Debtor’s employment history is long and varied. She has worked for extended periods as an information management clerk for the U.S. Defense Department, a ticketing counter clerk for several airlines, an information technology technician for a collection of used car dealerships, an administrative assistant for Arizona State University, and a government contract analyst for the Veterans Administration. Her last job was as a cake decorator for Wal-Mart. She has often worked more than one job at the same time to make [912]*912ends meet. In 2008, her adjusted gross income was $34,789. In 2009, it was $40,098.

Debtor made no voluntary payments on the FFELP Loans. She defaulted on three of them in 1998, and on the rest in 2001. Predefault she was eligible for fore-bearances. At one point, she testified she sent paperwork to Chicago regarding a forebearance, but she never heard back and never followed up.

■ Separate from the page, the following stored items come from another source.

/-- Whether an array has a free spare for one more of its rows or columns, beside those that already follow one (06 R160, Table 6-11). -/
def spareRoom (s : State) (taken : List Follow) (f : Follow) : Bool :=
  let m := objGet s 0x2011 (f.unit.toNat / 256 + 1)
  let used := (List.range 2).countP fun i => decide (m / 256 ^ (2 * b2n (decide (f.ucls = 2)) + i) % 256 ≠ 255)
  let mine := taken.countP fun g => decide (g.ucls = f.ucls) && decide (g.unit.toNat / 256 = f.unit.toNat / 256)
  decide (used + mine < 2)

/-- The steward assigns free spares to the suspect and retiring rows and columns: one that has a spare keeps it, the others take what is
free in their order (06 R160). -/
def assignSpares (s : State) : State :=
  let want := ((s.rel.suspects.map fun u => (⟨u.1, u.2⟩ : Follow)) ++ s.rel.follows).filter fun f => decide (f.ucls = 2 ∨ f.ucls = 3)
  let kept := s.rel.spares.filter want.contains
  let all := want.foldl (fun l f => if l.contains f || !(spareRoom s l f) then l else l ++ [f]) kept
  s.onRel fun r => { r with spares := all, trailed := r.trailed.filter fun x => all.contains x.1 }

/-- Make a unit a suspect (13 R356); a suspect row or column is assigned a free spare (06 R160). -/
def addSuspect (s : State) (ucls unit : Nat) : State :=
  let u := (BitVec.ofNat 8 ucls, BitVec.ofNat 16 unit)
  if s.rel.suspects.contains u then s
  else assignSpares (objAdd (s.onRel fun r => { r with suspects := r.suspects ++ [u] }) 0x7410 5 1)

/-- A row of a scratch bank or pseudo-channel is why its unit is a suspect (13 R356, R357). -/
def addSuspectRow (s : State) (ucls unit row : Nat) : State :=
  let r := (BitVec.ofNat 8 ucls, BitVec.ofNat 16 unit, row)
  let s := if ucls ≠ 4 ∧ ucls ≠ 6 ∨ s.rel.rows.contains r = true ∨ (s.rel.replaced.any fun x => decide ((x.1, x.2.1, x.2.2.1) = r)) = true
    then s else s.onRel fun k => { k with rows := k.rows ++ [r] }
  addSuspect s ucls unit

/-! ### Stopping and marking the stream -/

/-- Stop the stream at once (03 R91): issue stops, issued operations complete; vector 3 is signalled (01 R25). -/
def stopStream (s : State) : State :=
  if !s.seq.running then s
  else
    let s := s.onSeq fun q => { q with running := false, wait := [], waitBeats := 0 }
    let s := s.onTrust fun t => { t with halted := false }
    signal (s.emit (.stream false 0)) 3

/-- The physical slice of a logical slice (01 R15, R16). -/
def physSlice (s : State) (l : Nat) : Nat := storeGet (l / 20 * 21 + l % 20) s.rel.sliceMap l

end Sys2Proof.Machine
end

Other than that attempt, she did not seek any deferments or forebearances. Neither did she make any efforts to restructure the loans to reduce the payments or otherwise modify their terms. She testified that before she filed bankruptcy, she did not know whom to call to obtain a modification.

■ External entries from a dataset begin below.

/-- The movements of a queue that are restarted know their records' places: after the places have changed they know the new ones. -/
def movePlaces (slice kind : Nat) (f : Nat → Nat) (w : Work) : Work :=
  let put := fun m : Move => if m.slice = slice ∧ m.kind = kind then { m with place := m.place.map f } else m
  match w.act with
  | .rowRead m r => { w with act := .rowRead (put m) r }
  | .rowLand m a b l => { w with act := .rowLand (put m) a b l }
  | _ => w

/-- Put the records of a queue, listed in order, at its lowest positions, one place left free after the first n. -/
def packQueue (s : State) (slice kind : Nat) (idxs : List Nat) (n : Nat) : State :=
  let newIdx := fun i => let p := idxs.idxOf i; if p < n then p else p + 1
  let held := idxs.map fun i => (newIdx i, recGet s (recKey slice kind i), metaGet s (recKey slice kind i))
  let s := (List.range 8).foldl (fun s i => metaSet (recSet s (recKey slice kind i) ⟨0, 0, 0⟩) (recKey slice kind i) (0, 0)) s
  let s := held.foldl (fun s h => metaSet (recSet s (recKey slice kind h.1) h.2.1) (recKey slice kind h.1) h.2.2) s
  { s with work := s.work.map (movePlaces slice kind newIdx) }

/-- A place for the record of an operation in its queue, which keeps issue order (05 R132): the position after the last valid record; where a
later-issued one is recorded already, or position 7 is taken, the records move to make the place (DESIGN CHOICE, log entry 123). None if
all eight are valid. -/
def makePlace (s : State) (slice kind op : Nat) : State × Option Nat :=
  let idxs := validIdx s slice kind
  let before := idxs.filter fun i => decide ((metaGet s (recKey slice kind i)).1 ≤ op)
  let next := match before.getLast? with
    | some i => i + 1
    | none => 0
  if idxs.length = 8 then (s, none)
  else if before.length = idxs.length ∧ next < 8 then (s, some next)
  else (packQueue s slice kind idxs before.length, some before.length)

/-- The record of a movement that is to go on at a row (05 Table 5-9). -/
def recOf (m : Move) (row : Nat) : TileRec :=
  ⟨BitVec.ofNat 64 (2 ^ 63 + m.t * 2 ^ 57 + m.fmt.toNat * 2 ^ 53 + b2n m.tr * 2 ^ 52 + b2n m.cv * 2 ^ 51
      + m.slot.toNat * 2 ^ 37 + row * 2 ^ 26 + m.gk * 2 ^ 18), BitVec.ofNat 64 (m.addr.toNat % 2 ^ 52), m.cfg⟩

/-- The row at which a movement divides: the first of its group where rows move in groups (05 R131). -/
def divideRow (m : Move) (row : Nat) : Nat := if mvGroups m then row / 32 * 32 else row

/-- The reads of a movement's rows from one on are given up, and the rows still to read know the record's place. -/
def cutReads (m : Move) (row : Nat) (place : Option Nat) (w : List Work) : List Work :=
  w.filterMap fun x =>
    match x.act with
    | .rowRead m' r =>
      if m'.op = m.op ∧ m'.slice = m.slice then
        (if row ≤ r then none else some { x with act := .rowRead { m' with place := place } r })
      else some x
    | _ => some x

/-- Stop one movement in its slice at a row and record it; a resumed movement keeps its place. Rows below the dividing one that are
still to be read go on (03 R81, 05 R131). -/
def suspendOne (s : State) (m : Move) (row : Nat) : State :=
  let row := divideRow m row
  let made := match m.place with
    | some i => (s, some i)
    | none => makePlace s m.slice m.kind m.op
  let s := made.1
  let place := made.2
  let s := { s with work := cutReads m row place s.work }
  let s := s.onTiles fun t => { t with
    moveBuf := t.moveBuf.filter fun b => !(decide (b.1 = m.op) && decide (b.2.1 = m.slice) && decide (row ≤ b.2.2.1)) }
  match place with
  | some i => metaSet (recSet s (recKey m.slice m.kind i) (recOf m row)) (recKey m.slice m.kind i) (m.op, m.n)
  | none => s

For a time the DOE administratively garnished her wages. Debtor testified she was unaware she had two lenders and presumed the collection activity pertained to the FFELP Loans. It appears at some point one or more of ECMC’s predecessors-in-interest attempted to also garnish Debtor’s wages but, because the DOE had a continuing garnishment in place or she was unemployed, those attempts were unsuccessful. It also appears that at certain times Debtor’s federal and state tax refunds were offset against her student loan obligations. The record, however, is unclear as to whether those offsets were initiated by the DOE (or its agents) or by ECMC’s predecessors. It is clear from the record that Debtor was unable to identify which loans received payments or even that two lenders were involved in administering the various loans.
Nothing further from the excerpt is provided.